Authorizes the commissioner of the Department of Corrections to establish a procedure for the involuntary administration of medication to inmates with a mental illness.
Requires the Department of Health and Human Services to develop a centralized system for transporting persons subject to involuntary emergency admission to New Hampshire Hospital and other designated facilities. At the time of this bill's submission, county sheriff departments handle transportation for persons subject to involuntary admission.
Establishes a committee to study mental health and social service business process alignment and information system interoperability.
Establishes a procedure for the annulment of a mental health record.
Repeals the state definition of "mental illness" and replaces it with "mental disorders as defined by the Diagnostic and Statistical Manual of Mental Disorders fifth edition." This bill also allows involuntary commitment for opioid addiction.
Establishes a commission to study current mental health procedures for involuntary commitment.
Clarifies that the appropriations for developmental services contained in the 2016-2017 operating budget do not lapse until June 30, 2017. This bill was originally written to require the Department of Health and Human Services to make an annual report on the effectiveness of mental health treatment programs.
Prohibits any person committed to the state mental health system who has never been charged with or convicted of a crime from being admitted to the Secure Psychiatric Unit (SPU).
Extends the suspension of prior authorization requirements for community mental health programs to prescribe medication used to treat severe mental illness.
Establishes a committee to study the use of restraints when transporting a person subject to involuntary admission proceedings.
Authorizes the Department of Health and Human Services to establish a psychiatric residential treatment facility at the Sununu Youth Services Center.
Declares that if a patient admitted to a facility is not of sound mind as determined by a physician or a court, the wishes of the patient’s immediate family or guardian shall take precedence over the provisions of the patients’ bill of rights.
Establishes a procedure to annul a mental health record.
Declares that a managed care health benefit plan offering prescription drug benefits to Medicaid recipients shall not require prior authorization for certain drugs used to treat mental illnesses.
Establishes funding for mental health first aid training programs.
Appropriates money for the Valley Regional Hospital in Claremont to convert unused space to an involuntary commitment mental health facility.
Allows advanced practice registered nurses to authorize voluntary and involuntary commitment to state mental health institutions.
Requires continuing education on suicide prevention for a license renewal from the Board of Mental Health Practice.
Requires community mental health program personnel receive training related to suicide. This bill also establishes a committee to study increasing suicide prevention training.
Should NH increase funding for mental health?
DHHS has released a draft of its ten-year mental health plan, calling for a $24 million boost in funding.

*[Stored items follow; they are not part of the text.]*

-- ==== Sys2Proof/Machine/State.lean ====
section
/-! DEFINITION. The state of the package as plain data, grouped by chapter of the specification. Every
field's default is its value at reset; notes/assumptions say where the specification states none. -/

namespace Sys2Proof.Machine

/-- No command of this model stops: a package that holds or is stopped leaves its state unchanged. -/
inductive Fault where
  /-- Raised by nobody: the specification gives the block no stop of the machine (safe). -/
  | none_
  deriving DecidableEq, Repr

/-- Reasons a command has no meaning. -/
inductive Refusal where
  /-- Raised by the dispatcher for a row without a meaning, by the row's mnemonic (safe). -/
  | notModelled (mnemonic : String)
  deriving DecidableEq, Repr

/-! ## What leaves the package -/

/-- What the package sends: entries of `State.out`, oldest first (notes/assumptions/8.md). -/
inductive Out where
  /-- A posted write to host memory (R539). -/
  | hostWrite (pasid : Option Nat) (addr : DWord) (bytes : List Byte)
  /-- An MSI-X message (R326). -/
  | msix (vector : Nat)
  /-- A fabric packet as a link takes it; its flits follow (R377, R394). -/
  | fab (link : Nat) (p : FabPkt)
  /-- A fabric packet that the agent's loopback gives back to the package itself. -/
  | fabLocal (p : FabPkt)
  /-- A routing packet as a link takes it; its flits follow (R181, R377). -/
  | route (link : Nat) (p : RoutePkt)
  /-- A routing packet that stays on the package (R181). -/
  | local_ (p : RoutePkt)
  /-- A discovery frame on a link (R379). -/
  | frame (link : Nat) (f : Frame)
  /-- A data or discovery flit sent or resent on a link (R372). -/
  | flit (link vc seq : Nat) (payload : List Byte)
  /-- A control flit: acknowledgement, NAK and credits (R371, R373). -/
  | control (link : Nat) (ack : Nat) (nak : Option Nat) (credits : List Nat)
  /-- A fabric completion handed to the unit that issued the request (R413). -/
  | completion (die engine : Nat) (addr : Nat) (bytes : List Byte)
  /-- Data of a load handed to its unit (R406). -/
  | loadData (die engine : Nat) (addr : DWord) (bytes : List Byte)
  /-- A distribution of the manager to a member: mask, plane map, revisions, arm, standby (R385, R305). -/
  | member (node : Nat) (kind : Nat) (words : List DWord)
  /-- An SPDM response: code, parameters and body (R504). -/
  | spdm (session : Option Nat) (code param1 param2 : Nat) (body : List Byte)
  /-- A DOE data object (R316). -/
  | doe (bytes : List Byte)
  /-- A sideband or MCTP response: status and words (R529, R530). -/
  | sideband (status : Nat) (words : List Word)
  /-- An MCTP control response: completion code and data (R529). -/
  | mctp (code : Nat) (data : List Byte)
  /-- What TDO shifts out (R532). -/
  | tdo (bits : List Bool)
  /-- A status pin driven to a level (R508, R533). -/
  | pin (name : String) (high : Bool)
  /-- A value read of a set-up register (R344). -/
  | readData (value : DWord)
  /-- Answer to an atomic of a unit of the package: status and the value before (R275). -/
  | atomic (status : Nat) (old : DWord)
  /-- Data served to a unit that read memory (R278). -/
  | served (requester : Nat) (addr : Nat)
  deriving DecidableEq, Repr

In his inaugural address, Gov. Chris Sununu also noted the importance of state support for mental health, including calling for building a secure psychiatric facility separate from the state prison. Rep. Renny Cushing has proposed a bill to that effect for 2019. Read more about the details.
The state is also being sued by patients and the ACLU for keeping patients deemed a danger to themselves or others in hospital emergency rooms for too long. State rules say such patients need a court hearing within three days of being admitted, but these hearings are often delayed because of wait lists for available mental health beds.